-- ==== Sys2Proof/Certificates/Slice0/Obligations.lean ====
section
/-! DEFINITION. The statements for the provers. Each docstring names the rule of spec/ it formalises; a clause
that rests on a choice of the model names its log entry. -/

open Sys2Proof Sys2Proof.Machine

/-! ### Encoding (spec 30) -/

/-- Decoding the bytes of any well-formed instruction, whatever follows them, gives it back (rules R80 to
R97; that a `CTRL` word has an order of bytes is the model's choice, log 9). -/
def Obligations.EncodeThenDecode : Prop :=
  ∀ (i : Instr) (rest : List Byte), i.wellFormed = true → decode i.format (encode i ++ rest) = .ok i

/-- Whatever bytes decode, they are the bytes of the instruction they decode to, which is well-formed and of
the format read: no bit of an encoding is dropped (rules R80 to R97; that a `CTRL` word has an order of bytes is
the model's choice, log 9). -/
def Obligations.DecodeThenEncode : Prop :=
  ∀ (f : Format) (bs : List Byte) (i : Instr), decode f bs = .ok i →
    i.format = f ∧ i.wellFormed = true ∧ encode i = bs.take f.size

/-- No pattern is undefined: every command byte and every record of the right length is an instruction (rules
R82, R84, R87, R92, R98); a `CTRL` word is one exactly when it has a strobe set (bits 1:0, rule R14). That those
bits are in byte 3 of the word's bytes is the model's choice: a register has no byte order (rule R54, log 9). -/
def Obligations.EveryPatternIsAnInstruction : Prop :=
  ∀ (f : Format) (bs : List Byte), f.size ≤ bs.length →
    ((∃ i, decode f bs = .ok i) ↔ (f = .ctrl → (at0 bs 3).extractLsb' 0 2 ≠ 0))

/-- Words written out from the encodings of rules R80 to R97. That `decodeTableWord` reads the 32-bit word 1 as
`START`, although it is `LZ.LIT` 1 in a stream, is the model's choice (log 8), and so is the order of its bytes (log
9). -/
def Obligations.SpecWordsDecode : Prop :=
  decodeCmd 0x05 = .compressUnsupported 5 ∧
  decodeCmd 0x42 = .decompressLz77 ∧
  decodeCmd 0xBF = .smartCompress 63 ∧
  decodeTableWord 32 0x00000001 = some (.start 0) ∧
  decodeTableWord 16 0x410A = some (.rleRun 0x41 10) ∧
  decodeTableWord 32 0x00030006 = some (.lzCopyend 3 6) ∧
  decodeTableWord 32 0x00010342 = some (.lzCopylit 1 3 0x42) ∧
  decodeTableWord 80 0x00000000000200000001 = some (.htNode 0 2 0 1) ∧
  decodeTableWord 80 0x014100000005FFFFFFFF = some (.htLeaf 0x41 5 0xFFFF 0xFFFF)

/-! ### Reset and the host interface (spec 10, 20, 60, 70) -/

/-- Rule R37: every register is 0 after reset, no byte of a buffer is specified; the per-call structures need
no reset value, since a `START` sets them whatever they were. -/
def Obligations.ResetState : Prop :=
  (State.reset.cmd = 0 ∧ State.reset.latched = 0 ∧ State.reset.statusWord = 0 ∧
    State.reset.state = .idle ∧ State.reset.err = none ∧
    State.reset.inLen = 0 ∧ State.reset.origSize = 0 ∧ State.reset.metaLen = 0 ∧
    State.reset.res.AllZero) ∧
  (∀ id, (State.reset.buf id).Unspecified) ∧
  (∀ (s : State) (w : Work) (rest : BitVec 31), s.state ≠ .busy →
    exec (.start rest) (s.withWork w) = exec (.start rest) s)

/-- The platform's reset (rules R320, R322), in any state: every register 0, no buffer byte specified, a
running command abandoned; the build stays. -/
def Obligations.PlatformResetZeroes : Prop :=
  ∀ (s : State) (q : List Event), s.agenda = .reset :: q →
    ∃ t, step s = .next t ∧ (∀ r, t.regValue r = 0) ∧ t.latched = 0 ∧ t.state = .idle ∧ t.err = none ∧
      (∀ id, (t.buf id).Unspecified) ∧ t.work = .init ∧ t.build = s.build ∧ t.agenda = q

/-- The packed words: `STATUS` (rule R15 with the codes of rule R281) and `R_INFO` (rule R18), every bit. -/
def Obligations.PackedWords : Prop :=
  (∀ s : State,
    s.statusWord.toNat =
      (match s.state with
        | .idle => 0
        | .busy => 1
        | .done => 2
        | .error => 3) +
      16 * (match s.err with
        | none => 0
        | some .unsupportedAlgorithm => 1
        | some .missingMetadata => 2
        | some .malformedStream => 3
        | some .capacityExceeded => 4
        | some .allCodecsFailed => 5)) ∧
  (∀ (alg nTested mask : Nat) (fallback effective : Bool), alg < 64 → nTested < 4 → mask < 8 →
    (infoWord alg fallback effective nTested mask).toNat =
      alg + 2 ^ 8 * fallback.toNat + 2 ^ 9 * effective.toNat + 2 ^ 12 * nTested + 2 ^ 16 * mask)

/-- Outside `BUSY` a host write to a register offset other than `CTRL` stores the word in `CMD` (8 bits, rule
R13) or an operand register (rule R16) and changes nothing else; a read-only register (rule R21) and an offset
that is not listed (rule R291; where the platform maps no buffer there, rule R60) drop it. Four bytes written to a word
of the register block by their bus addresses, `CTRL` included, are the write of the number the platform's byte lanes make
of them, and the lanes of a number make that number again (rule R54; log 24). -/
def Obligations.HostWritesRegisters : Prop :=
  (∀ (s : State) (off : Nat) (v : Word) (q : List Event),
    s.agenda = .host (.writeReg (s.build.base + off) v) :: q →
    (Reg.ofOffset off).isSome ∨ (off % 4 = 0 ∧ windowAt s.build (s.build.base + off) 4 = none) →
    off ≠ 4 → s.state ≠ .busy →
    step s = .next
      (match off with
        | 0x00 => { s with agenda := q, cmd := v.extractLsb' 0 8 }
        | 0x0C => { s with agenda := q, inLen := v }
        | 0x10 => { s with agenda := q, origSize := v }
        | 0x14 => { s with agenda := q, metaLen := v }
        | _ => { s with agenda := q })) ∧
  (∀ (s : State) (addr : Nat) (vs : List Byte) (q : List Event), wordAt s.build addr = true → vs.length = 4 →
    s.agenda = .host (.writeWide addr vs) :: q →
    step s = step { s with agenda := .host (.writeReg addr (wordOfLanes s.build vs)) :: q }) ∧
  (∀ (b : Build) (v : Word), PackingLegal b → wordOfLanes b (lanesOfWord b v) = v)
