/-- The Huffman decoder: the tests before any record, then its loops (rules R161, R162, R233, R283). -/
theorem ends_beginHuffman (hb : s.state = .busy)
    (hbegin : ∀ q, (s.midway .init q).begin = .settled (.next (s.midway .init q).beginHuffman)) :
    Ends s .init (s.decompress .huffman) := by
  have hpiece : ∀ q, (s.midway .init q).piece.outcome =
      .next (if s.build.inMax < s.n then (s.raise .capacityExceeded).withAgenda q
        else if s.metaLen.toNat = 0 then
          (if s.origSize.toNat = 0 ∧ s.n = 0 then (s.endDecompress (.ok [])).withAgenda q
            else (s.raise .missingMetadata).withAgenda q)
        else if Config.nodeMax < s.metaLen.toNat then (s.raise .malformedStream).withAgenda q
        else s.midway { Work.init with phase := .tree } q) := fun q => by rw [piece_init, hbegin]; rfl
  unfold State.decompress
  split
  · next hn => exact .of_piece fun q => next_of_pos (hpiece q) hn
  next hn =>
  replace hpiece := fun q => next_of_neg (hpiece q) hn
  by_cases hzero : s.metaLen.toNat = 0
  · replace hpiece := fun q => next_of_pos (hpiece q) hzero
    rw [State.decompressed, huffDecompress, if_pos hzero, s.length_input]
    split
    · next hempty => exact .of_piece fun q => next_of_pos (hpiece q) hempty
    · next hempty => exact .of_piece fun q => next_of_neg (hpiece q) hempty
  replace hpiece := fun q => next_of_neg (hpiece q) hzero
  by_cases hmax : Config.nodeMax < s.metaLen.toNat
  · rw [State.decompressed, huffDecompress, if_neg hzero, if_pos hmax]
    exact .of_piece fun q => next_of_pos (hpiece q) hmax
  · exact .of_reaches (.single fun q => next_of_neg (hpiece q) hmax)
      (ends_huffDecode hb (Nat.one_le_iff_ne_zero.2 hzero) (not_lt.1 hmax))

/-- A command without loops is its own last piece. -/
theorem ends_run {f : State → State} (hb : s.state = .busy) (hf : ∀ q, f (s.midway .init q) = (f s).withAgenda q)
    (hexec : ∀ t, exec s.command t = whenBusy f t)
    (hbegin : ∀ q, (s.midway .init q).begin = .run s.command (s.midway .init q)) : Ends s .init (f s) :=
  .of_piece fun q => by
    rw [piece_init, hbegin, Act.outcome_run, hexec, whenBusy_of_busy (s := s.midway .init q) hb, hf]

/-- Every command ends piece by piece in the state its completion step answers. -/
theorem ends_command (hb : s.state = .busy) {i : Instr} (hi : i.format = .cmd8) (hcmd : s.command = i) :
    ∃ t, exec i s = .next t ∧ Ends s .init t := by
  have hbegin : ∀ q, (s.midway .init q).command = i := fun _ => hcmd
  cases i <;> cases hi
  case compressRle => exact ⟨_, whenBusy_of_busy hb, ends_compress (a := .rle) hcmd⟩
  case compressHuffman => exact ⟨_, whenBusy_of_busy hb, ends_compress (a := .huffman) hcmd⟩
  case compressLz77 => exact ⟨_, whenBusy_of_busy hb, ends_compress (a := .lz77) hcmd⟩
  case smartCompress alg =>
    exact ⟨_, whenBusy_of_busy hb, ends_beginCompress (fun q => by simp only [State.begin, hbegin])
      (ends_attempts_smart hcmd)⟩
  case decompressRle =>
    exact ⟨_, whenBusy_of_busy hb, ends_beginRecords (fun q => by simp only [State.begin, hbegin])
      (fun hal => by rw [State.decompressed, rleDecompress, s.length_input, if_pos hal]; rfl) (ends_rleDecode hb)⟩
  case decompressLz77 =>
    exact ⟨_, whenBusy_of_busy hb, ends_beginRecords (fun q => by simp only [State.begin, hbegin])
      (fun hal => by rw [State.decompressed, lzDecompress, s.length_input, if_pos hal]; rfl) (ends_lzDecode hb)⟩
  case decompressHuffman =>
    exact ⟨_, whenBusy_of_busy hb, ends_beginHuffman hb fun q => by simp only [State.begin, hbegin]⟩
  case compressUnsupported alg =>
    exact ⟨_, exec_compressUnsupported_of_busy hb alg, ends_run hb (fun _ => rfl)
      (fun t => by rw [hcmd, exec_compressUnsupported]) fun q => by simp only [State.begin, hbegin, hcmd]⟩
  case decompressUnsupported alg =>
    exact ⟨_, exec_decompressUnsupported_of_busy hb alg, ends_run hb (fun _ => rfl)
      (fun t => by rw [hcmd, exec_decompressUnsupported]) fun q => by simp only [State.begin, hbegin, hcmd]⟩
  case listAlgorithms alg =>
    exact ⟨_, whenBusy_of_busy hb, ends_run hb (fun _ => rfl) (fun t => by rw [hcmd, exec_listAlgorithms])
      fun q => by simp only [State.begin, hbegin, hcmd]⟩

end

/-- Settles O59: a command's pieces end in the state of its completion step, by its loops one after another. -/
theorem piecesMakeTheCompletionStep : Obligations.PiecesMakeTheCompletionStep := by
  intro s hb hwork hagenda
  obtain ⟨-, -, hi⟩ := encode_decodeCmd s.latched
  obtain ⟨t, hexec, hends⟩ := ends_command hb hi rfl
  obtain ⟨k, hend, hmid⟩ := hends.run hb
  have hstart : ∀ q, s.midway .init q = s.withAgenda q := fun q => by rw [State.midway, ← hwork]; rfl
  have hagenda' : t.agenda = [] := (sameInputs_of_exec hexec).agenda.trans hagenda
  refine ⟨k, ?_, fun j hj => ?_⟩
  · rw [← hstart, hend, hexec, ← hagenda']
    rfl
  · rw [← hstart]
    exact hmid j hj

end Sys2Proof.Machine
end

Work to complete: All lines in the listing above from the line containing "State.reset.res.AllZero) ∧" to the line containing "exec (.start rest) (s.withWork", inclusive, should be retyped exactly; no other lines should appear.

Task response:
    State.reset.res.AllZero) ∧
  (∀ id, (State.reset.buf id).Unspecified) ∧
  (∀ (s : State) (w : Work) (rest : BitVec 31), s.state ≠ .busy →
    exec (.start rest) (s.withWork w) = exec (.start rest) s)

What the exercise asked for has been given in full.